Improve company productivity with a Business Account.Sign Up


Cisco PIX 515E Security Appliance - External IP mapping

Posted on 2008-06-10
Medium Priority
Last Modified: 2010-04-21
Background Info:

I have recently taken over all IT duties at a small company.  We have a relatively (for the size of company) complicated system.  The general make-up is as follows:

Cisco PIX 515E firewall
Inside Interface: A computer running SQL database, A Computer running Exchange, A computer running our webserver
DMZ: A Citrix Gateway server

We just got our first mobile device and I found out the hard way that ActiveSync will not work with anything other than the default ports 80/443.  We were running OWA on port 81/444 and mapping those ports to the server running Exchange.
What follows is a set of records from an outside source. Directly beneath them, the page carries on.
/-- The word of an instruction; an event has none. -/
def encode : Instr → Option Word32
  | .read r a b => some (encRD 0x01 r b.bits a.bits)
  | .write r => some (encRD 0x02 r 0 0)
  | .readp r a b => some (encRD 0x03 r b.bits a.bits)
  | .writep r => some (encRD 0x03 r 0 0)
  | .mov p a b => some (encT2 0x04 p.bits 0 b.bits a.bits)
  | .nul a b => some (encT2 0x04 0 1 b.bits a.bits)
  | .stop p => some (encT2 0x04 p.bits 2 0 0)
  | .yield p => some (encT2 0x04 p.bits 3 0 0)
  | .self p a b => some (encT2 0x04 p.bits 4 b.bits a.bits)
  | .genc imm a => some (encT1I 0x05 0 imm a.bits)
  | .appc p imm a => some (encT1I 0x06 p.bits imm a.bits)
  | .bro p off => some (encB p.bits off)
  | .bri p => some (encT2 0x08 p.bits 0 0 0)
  | .call p => some (encT2 0x08 p.bits 1 0 0)
  | .calli p => some (encT2 0x08 p.bits 2 0 0)
  | .ret p => some (encT2 0x08 p.bits 3 0 0)
  | .add p a b => some (encT2 0x09 p.bits 0 b.bits a.bits)
  | .sub p a b => some (encT2 0x09 p.bits 1 b.bits a.bits)
  | .mul p a b => some (encT2 0x09 p.bits 2 b.bits a.bits)
  | .mulh p a b => some (encT2 0x09 p.bits 3 b.bits a.bits)
  | .mulhu p a b => some (encT2 0x09 p.bits 4 b.bits a.bits)
  | .div p a b => some (encT2 0x09 p.bits 5 b.bits a.bits)
  | .divu p a b => some (encT2 0x09 p.bits 6 b.bits a.bits)
  | .rem p a b => some (encT2 0x09 p.bits 7 b.bits a.bits)
  | .remu p a b => some (encT2 0x09 p.bits 8 b.bits a.bits)
  | .and p a b => some (encT2 0x0A p.bits 0 b.bits a.bits)
  | .or p a b => some (encT2 0x0A p.bits 1 b.bits a.bits)
  | .xor p a b => some (encT2 0x0A p.bits 2 b.bits a.bits)
  | .andn p a b => some (encT2 0x0A p.bits 3 b.bits a.bits)
  | .shl p a b => some (encT2 0x0A p.bits 4 b.bits a.bits)
  | .shr p a b => some (encT2 0x0A p.bits 5 b.bits a.bits)
  | .sar p a b => some (encT2 0x0A p.bits 6 b.bits a.bits)
  | .rotl p a b => some (encT2 0x0A p.bits 7 b.bits a.bits)
  | .clz p a b => some (encT2 0x0A p.bits 8 b.bits a.bits)
  | .ctz p a b => some (encT2 0x0A p.bits 9 b.bits a.bits)
  | .popc p a b => some (encT2 0x0A p.bits 10 b.bits a.bits)
  | .min p a b => some (encT2 0x0B p.bits 0 b.bits a.bits)
  | .max p a b => some (encT2 0x0B p.bits 1 b.bits a.bits)
  | .minu p a b => some (encT2 0x0B p.bits 2 b.bits a.bits)
  | .maxu p a b => some (encT2 0x0B p.bits 3 b.bits a.bits)
  | .sext p a b => some (encT2 0x0B p.bits 4 b.bits a.bits)
  | .zext p a b => some (encT2 0x0B p.bits 5 b.bits a.bits)
  | .bfx p a b => some (encT2 0x0B p.bits 6 b.bits a.bits)
  | .bfi p a b => some (encT2 0x0B p.bits 7 b.bits a.bits)
  | .addi p imm a => some (encT1I 0x0C p.bits imm a.bits)
  | .andi p imm a => some (encT1I 0x0D p.bits imm a.bits)
  | .ori p imm a => some (encT1I 0x0E p.bits imm a.bits)
  | .xori p imm a => some (encT1I 0x0F p.bits imm a.bits)
  | .shli p s a => some (encT1I 0x10 p.bits (s.setWidth 15) a.bits)
  | .shri p s a => some (encT1I 0x11 p.bits (s.setWidth 15) a.bits)
  | .sari p s a => some (encT1I 0x12 p.bits (s.setWidth 15) a.bits)
  | .teqi p imm a => some (encT1I 0x13 p.bits imm a.bits)
  | .tlti p imm a => some (encT1I 0x14 p.bits imm a.bits)
  | .teq p a b => some (encT2 0x15 p.bits 0 b.bits a.bits)
  | .tne p a b => some (encT2 0x15 p.bits 1 b.bits a.bits)
  | .tlt p a b => some (encT2 0x15 p.bits 2 b.bits a.bits)
  | .tle p a b => some (encT2 0x15 p.bits 3 b.bits a.bits)
  | .tltu p a b => some (encT2 0x15 p.bits 4 b.bits a.bits)
  | .tleu p a b => some (encT2 0x15 p.bits 5 b.bits a.bits)
  | .tbit p a b => some (encT2 0x15 p.bits 6 b.bits a.bits)
  | .fadd p f a b => some (encT2 0x16 p.bits ((0 : BitVec 4) ++ f) b.bits a.bits)
  | .fsub p f a b => some (encT2 0x16 p.bits ((1 : BitVec 4) ++ f) b.bits a.bits)
  | .fmul p f a b => some (encT2 0x16 p.bits ((2 : BitVec 4) ++ f) b.bits a.bits)
  | .fdiv p f a b => some (encT2 0x16 p.bits ((3 : BitVec 4) ++ f) b.bits a.bits)
  | .fsqrt p f a b => some (encT2 0x16 p.bits ((4 : BitVec 4) ++ f) b.bits a.bits)
  | .fmin p f a b => some (encT2 0x16 p.bits ((5 : BitVec 4) ++ f) b.bits a.bits)
  | .fmax p f a b => some (encT2 0x16 p.bits ((6 : BitVec 4) ++ f) b.bits a.bits)
  | .fceq p f a b => some (encT2 0x16 p.bits ((7 : BitVec 4) ++ f) b.bits a.bits)
  | .fclt p f a b => some (encT2 0x16 p.bits ((8 : BitVec 4) ++ f) b.bits a.bits)
  | .fcle p f a b => some (encT2 0x16 p.bits ((9 : BitVec 4) ++ f) b.bits a.bits)
  | .fcvt p f a b => some (encT2 0x16 p.bits ((10 : BitVec 4) ++ f) b.bits a.bits)
  | .fclass p f a b => some (encT2 0x16 p.bits ((11 : BitVec 4) ++ f) b.bits a.bits)
  | .sel a b => some (encT2 0x17 0 0 b.bits a.bits)
  | .ffma f a b => some (encT2 0x17 0 ((1 : BitVec 4) ++ f) b.bits a.bits)
  | .lea p s a b => some (encT2 0x17 p.bits ((2 : BitVec 4) ++ s) b.bits a.bits)
  | .fork p => some (encT2 0x18 p.bits 0 0 0)
  | .forkn p => some (encT2 0x18 p.bits 1 0 0)
  | .send p => some (encT2 0x18 p.bits 2 0 0)
  | .fralloc p a b => some (encT2 0x18 p.bits 3 b.bits a.bits)
  | .frfree p => some (encT2 0x18 p.bits 4 0 0)
  | .tagget p a b => some (encT2 0x18 p.bits 5 b.bits a.bits)
  | .tagset p => some (encT2 0x18 p.bits 6 0 0)
  | .dqpush p a b => some (encT2 0x19 p.bits 0 b.bits a.bits)
  | .dqpop p a b => some (encT2 0x19 p.bits 1 b.bits a.bits)
  | .dqsteal p a b => some (encT2 0x19 p.bits 2 b.bits a.bits)
  | .rgn scope cls drainpref efence => some (encT1I 0x1A 0 ((0 : BitVec 1) ++ scope ++ cls ++ (0 : BitVec 5) ++ BitVec.ofBool drainpref ++ BitVec.ofBool efence) 0)
  | .rcnt a => some (encT1I 0x1A 0 0x4000 a.bits)
  | .gbar p a b => some (encT2 0x1B p.bits 0 b.bits a.bits)
  | .gbarx p => some (encT2 0x1B p.bits 1 0 0)
  | .mring p a b => some (encT2 0x1B p.bits 2 b.bits a.bits)
  | .msend p => some (encT2 0x1B p.bits 3 0 0)
  | .mwait p a b => some (encT2 0x1B p.bits 4 b.bits a.bits)
  | .trap p code => some (encT1I 0x1C p.bits ((0 : BitVec 4) ++ (code : BitVec 11)) 0)
  | .mfsr p n a => some (encT1I 0x1C p.bits ((1 : BitVec 4) ++ (n : BitVec 11)) a.bits)
  | .mtsr p n => some (encT1I 0x1C p.bits ((2 : BitVec 4) ++ (n : BitVec 11)) 0)
  | .resume p a => some (encT1I 0x1C p.bits ((3 : BitVec 4) ++ (0 : BitVec 11)) a.bits)
  | .tlbi p => some (encT1I 0x1C p.bits ((4 : BitVec 4) ++ (0 : BitVec 11)) 0)
  | .perf p c a => some (encT1I 0x1C p.bits ((5 : BitVec 4) ++ (c.setWidth 11 : BitVec 11)) a.bits)
  | .idle p a => some (encT1I 0x1C p.bits ((6 : BitVec 4) ++ (0 : BitVec 11)) a.bits)
  | .ldb p lsid off a => some (encM 0x20 p.bits lsid off a.bits)
  | .ldh p lsid off a => some (encM 0x21 p.bits lsid off a.bits)
  | .ldw p lsid off a => some (encM 0x22 p.bits lsid off a.bits)
  | .ldd p lsid off a => some (encM 0x23 p.bits lsid off a.bits)
  | .ldsb p lsid off a => some (encM 0x24 p.bits lsid off a.bits)
  | .ldsh p lsid off a => some (encM 0x25 p.bits lsid off a.bits)
  | .ldsw p lsid off a => some (encM 0x26 p.bits lsid off a.bits)
  | .pref p lsid off => some (encM 0x27 p.bits lsid off 0)
  | .stb p lsid off => some (encM 0x28 p.bits lsid off 0)
  | .sth p lsid off => some (encM 0x29 p.bits lsid off 0)
  | .stw p lsid off => some (encM 0x2A p.bits lsid off 0)
  | .std p lsid off => some (encM 0x2B p.bits lsid off 0)
  | .aadd p w a b => some (encT2 0x2C p.bits (BitVec.ofBool w ++ (0 : BitVec 5)) b.bits a.bits)
  | .aswp p w a b => some (encT2 0x2C p.bits (BitVec.ofBool w ++ (1 : BitVec 5)) b.bits a.bits)
  | .acas w a b => some (encT2 0x2C 0 (BitVec.ofBool w ++ (2 : BitVec 5)) b.bits a.bits)
  | .amin p w a b => some (encT2 0x2C p.bits (BitVec.ofBool w ++ (3 : BitVec 5)) b.bits a.bits)
  | .amax p w a b => some (encT2 0x2C p.bits (BitVec.ofBool w ++ (4 : BitVec 5)) b.bits a.bits)
  | .aminu p w a b => some (encT2 0x2C p.bits (BitVec.ofBool w ++ (5 : BitVec 5)) b.bits a.bits)
  | .amaxu p w a b => some (encT2 0x2C p.bits (BitVec.ofBool w ++ (6 : BitVec 5)) b.bits a.bits)
  | .aand p w a b => some (encT2 0x2C p.bits (BitVec.ofBool w ++ (7 : BitVec 5)) b.bits a.bits)
  | .aor p w a b => some (encT2 0x2C p.bits (BitVec.ofBool w ++ (8 : BitVec 5)) b.bits a.bits)
  | .axor p w a b => some (encT2 0x2C p.bits (BitVec.ofBool w ++ (9 : BitVec 5)) b.bits a.bits)
  | .amaxrs p w a b => some (encT2 0x2C p.bits (BitVec.ofBool w ++ (10 : BitVec 5)) b.bits a.bits)
  | .radd p w => some (encT2 0x2D p.bits (BitVec.ofBool w ++ (0 : BitVec 5)) 0 0)
  | .rmin p w => some (encT2 0x2D p.bits (BitVec.ofBool w ++ (1 : BitVec 5)) 0 0)
  | .rmax p w => some (encT2 0x2D p.bits (BitVec.ofBool w ++ (2 : BitVec 5)) 0 0)
  | .rand p w => some (encT2 0x2D p.bits (BitVec.ofBool w ++ (3 : BitVec 5)) 0 0)
  | .ror p w => some (encT2 0x2D p.bits (BitVec.ofBool w ++ (4 : BitVec 5)) 0 0)
  | .rxor p w => some (encT2 0x2D p.bits (BitVec.ofBool w ++ (5 : BitVec 5)) 0 0)
  | .rfadd p w => some (encT2 0x2D p.bits (BitVec.ofBool w ++ (6 : BitVec 5)) 0 0)
  | .cpy p => some (encT2 0x2E p.bits 0 0 0)
  | .cpyt p => some (encT2 0x2E p.bits 1 0 0)
  | .coll p => some (encT2 0x2E p.bits 2 0 0)
  | .wsld p => some (encT2 0x2E p.bits 3 0 0)
  | .wsref p a b => some (encT2 0x2E p.bits 4 b.bits a.bits)
  | .bufdef p => some (encT2 0x30 p.bits 0 0 0)
  | .bufinfo p a b => some (encT2 0x30 p.bits 1 b.bits a.bits)
  | .waitf p a b => some (encT2 0x30 p.bits 2 b.bits a.bits)
  | .waite p a b => some (encT2 0x30 p.bits 3 b.bits a.bits)
  | .advp p => some (encT2 0x30 p.bits 4 0 0)
  | .advc p => some (encT2 0x30 p.bits 5 0 0)
  | .sload p => some (encT2 0x31 p.bits 0 0 0)
  | .sstore p => some (encT2 0x31 p.bits 1 0 0)
  | .vadd p a b => some (encT2 0x32 p.bits 0 b.bits a.bits)
  | .vsub p a b => some (encT2 0x32 p.bits 1 b.bits a.bits)
  | .vmul p a b => some (encT2 0x32 p.bits 2 b.bits a.bits)
  | .vfma a b => some (encT2 0x32 0 3 b.bits a.bits)
  | .vmin p a b => some (encT2 0x32 p.bits 4 b.bits a.bits)
  | .vmax p a b => some (encT2 0x32 p.bits 5 b.bits a.bits)
  | .vabs p a b => some (encT2 0x32 p.bits 6 b.bits a.bits)
  | .vneg p a b => some (encT2 0x32 p.bits 7 b.bits a.bits)
  | .vexp2 p a b => some (encT2 0x32 p.bits 8 b.bits a.bits)
  | .vrcp p a b => some (encT2 0x32 p.bits 9 b.bits a.bits)
  | .vrsq p a b => some (encT2 0x32 p.bits 10 b.bits a.bits)
  | .vcvt p a b => some (encT2 0x32 p.bits 11 b.bits a.bits)
  | .vsel p a b => some (encT2 0x32 p.bits 12 b.bits a.bits)
  | .vcmp p a b => some (encT2 0x32 p.bits 13 b.bits a.bits)
  | .vand p a b => some (encT2 0x32 p.bits 14 b.bits a.bits)
  | .vor p a b => some (encT2 0x32 p.bits 15 b.bits a.bits)
  | .vxor p a b => some (encT2 0x32 p.bits 16 b.bits a.bits)
  | .vshl p a b => some (encT2 0x32 p.bits 17 b.bits a.bits)
  | .vshr p a b => some (encT2 0x32 p.bits 18 b.bits a.bits)
  | .vredsum p a b => some (encT2 0x33 p.bits 0 b.bits a.bits)
  | .vredmax p a b => some (encT2 0x33 p.bits 1 b.bits a.bits)
  | .vredmin p a b => some (encT2 0x33 p.bits 2 b.bits a.bits)
  | .vscan p a b => some (encT2 0x33 p.bits 3 b.bits a.bits)
  | .vperm p a b => some (encT2 0x33 p.bits 4 b.bits a.bits)
  | .vbcast p a b => some (encT2 0x33 p.bits 5 b.bits a.bits)
  | .visect p a b => some (encT2 0x33 p.bits 6 b.bits a.bits)
  | .tld p a b => some (encT2 0x34 p.bits 0 b.bits a.bits)
  | .tldt p a b => some (encT2 0x34 p.bits 1 b.bits a.bits)
  | .tst p a b => some (encT2 0x34 p.bits 2 b.bits a.bits)
  | .tzero p a b => some (encT2 0x35 p.bits 0 b.bits a.bits)
  | .tmma a b => some (encT2 0x35 0 1 b.bits a.bits)
  | .tcvt p a b => some (encT2 0x35 p.bits 2 b.bits a.bits)
  | .tdrain p a b => some (encT2 0x35 p.bits 3 b.bits a.bits)
  | .steer a b => some (encT2 0x36 0 0 b.bits a.bits)
  | .merge p a b => some (encT2 0x36 p.bits 1 b.bits a.bits)
  | .gdef p => some (encT2 0x37 p.bits 0 0 0)
  | .gseed p a b => some (encT2 0x37 p.bits 1 b.bits a.bits)
  | .kput p => some (encT2 0x38 p.bits 0 0 0)
  | .kdel p => some (encT2 0x38 p.bits 1 0 0)
  | .kappend p => some (encT2 0x38 p.bits 2 0 0)
  | .kmerge p => some (encT2 0x38 p.bits 3 0 0)
  | .matchQ a b => some (encT2 0x38 0 4 b.bits a.bits)
  | .matchc a b => some (encT2 0x38 0 5 b.bits a.bits)
  | .mscan p => some (encT2 0x38 p.bits 6 0 0)
  | .ksum p => some (encT2 0x38 p.bits 7 0 0)
  | .matchb p a b => some (encT2 0x38 p.bits 8 b.bits a.bits)
  | .mdom p => some (encT2 0x38 p.bits 9 0 0)
  | .topk p a b => some (encT2 0x39 p.bits 0 b.bits a.bits)
  | .itbl p => some (encT2 0x3A p.bits 0 0 0)
  | .itperm p a b => some (encT2 0x3A p.bits 1 b.bits a.bits)
  | .igather p => some (encT2 0x3A p.bits 2 0 0)
  | .walk p => some (encT2 0x3A p.bits 3 0 0)
  | .strandPlace _ _ => none
  | .blockFetch _ => none
  | .blockCommit _ => none
  | .loadReturn _ _ => none
  | .regionEnd _ => none
  | .publishStep2 _ => none
  | .queuedPublishResume _ => none
  | .linePerformedAtHome _ => none
  | .heldStrandRecord _ => none
  | .sendArriveHome _ => none
  | .heldSendDeliver _ => none
  | .forkChildCreate _ => none
  | .tagsetRelease _ => none
  | .homeAtomicPerform _ _ => none
  | .homeReductionPerform _ => none
  | .barrierArrival _ => none
  | .groveReturn _ _ => none
  | .ringRecordArrive _ => none
  | .ringHoldExpire _ _ _ => none
  | .msendReturnArrive _ _ _ _ _ _ _ _ => none
  | .engineStart _ => none
  | .engineSlotResume _ => none
  | .engineComplete _ => none
  | .drainPlace _ => none
  | .collContributionArrive _ => none
  | .collResultArrive _ _ _ => none
  | .domainGrant _ => none
  | .storeQueryGrant _ _ => none
  | .matchMerge _ => none
  | .storeDecisions _ _ => none
  | .storeKputInsert _ => none
  | .storeKdel _ => none
  | .mdomAttach _ => none
  | .mdomDetach _ => none
  | .mdomServe _ => none
  | .mdomRebuild _ => none
  | .mdomClear _ => none
  | .collectionKappend _ => none
  | .collectionKmerge _ => none
  | .collectionScanGrant _ => none
  | .itpermPerform _ _ => none
  | .tlbiComplete _ => none
  | .xreplyMapped _ _ => none
  | .xreplyInvalid _ _ => none
  | .refreshWindowStart _ _ => none
  | .refreshWindowEnd _ _ => none
  | .weightStoreWrite _ _ _ => none
  | .idleTimeout _ _ => none
  | .residentIterationStart _ _ _ _ => none
  | .residentIterationEnd _ => none
  | .reconfigTokenPass _ => none
  | .fabricPageMove _ _ _ => none
  | .lqDoorbell _ _ => none
  | .taskLaunch _ => none
  | .taskEnd _ _ => none
  | .preemptChoice _ => none
  | .preemptSave _ => none
  | .taskResume _ => none
  | .mtsrFring _ _ => none
  | .mtsrMdt _ _ => none
  | .mtsrRoute _ _ => none
  | .mtsrFstat _ _ => none
  | .registerWrite _ _ => none
  | .heatSnapshot => none
  | .ownerCacheDrop _ => none
  | .migGo _ _ _ => none
  | .migSlotWake _ _ => none
  | .moveOpen _ _ _ _ => none
  | .tile _ _ _ _ => none
  | .precopyPassEnd _ => none
  | .finalDrained _ => none
  | .commit _ _ _ _ => none
  | .commitAck _ => none
  | .relay _ => none
  | .redirCompletion _ _ => none
  | .retire _ _ _ => none
  | .retireAck _ _ => none
  | .hold _ _ => none
  | .stubGone _ => none
  | .escapeDivert _ => none
  | .escapeHandoff _ => none
  | .flitCrcReplay _ => none
  | .corruptHeaderFence _ => none
  | .payloadUncorrectable _ => none
  | .portFail _ => none
  | .retrain _ => none
  | .portTrained _ _ => none
  | .powerGood => none
  | .safeImageArrive _ => none
  | .memoryTrainingDone _ _ => none
  | .terraceTestDone _ _ _ => none
  | .admitTerrace _ => none
  | .guardTick _ _ => none
  | .coolantFlowLost => none
  | .measExtend _ _ => none
  | .quoteRequest _ => none
  | .quoteServe => none
  | .hdb _ => none
  | .rootPortRequest _ _ _ _ => none
  | .patrolScrub _ _ => none
  | .softErrorDetected .. => none
  | .uncorrectablePoison _ => none
  | .lodgeDoorbell _ => none
  | .powerLost => none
My research seems to indicate that a good solution is to use multiple external IP addresses, which we have.  People seem to be of the opinion that mapping external IPs to internal IPs is easy, but I just can't seem to figure this out.  Can it be done without moving the Exchange and/or Webserver to the DMZ interface?

Question by:mthomas4
  • 8
  • 4
  • 3

Expert Comment

ID: 21754099
Yes you can with the PIX

static (inside,outside) <tcp | upd> PUBLIC_address <port number> PRIVATE_address <port number>

also know as NAT overload.

Expert Comment

ID: 21754114
What you are looking to do is possible but the specifics depend on your current environment/config.
Would you be able to post your relevant pix config for inspection?


Author Comment

ID: 21754483
I added this rule with the CLI and everything seemed to work (no error messages anyway).  Changed the DNS entry to route the OWA header to the new external IP, and changed the port on OWA to 80 in IIS.  The site doesn't seem to work externally.  Something I find odd is that our IP block isn't pingable.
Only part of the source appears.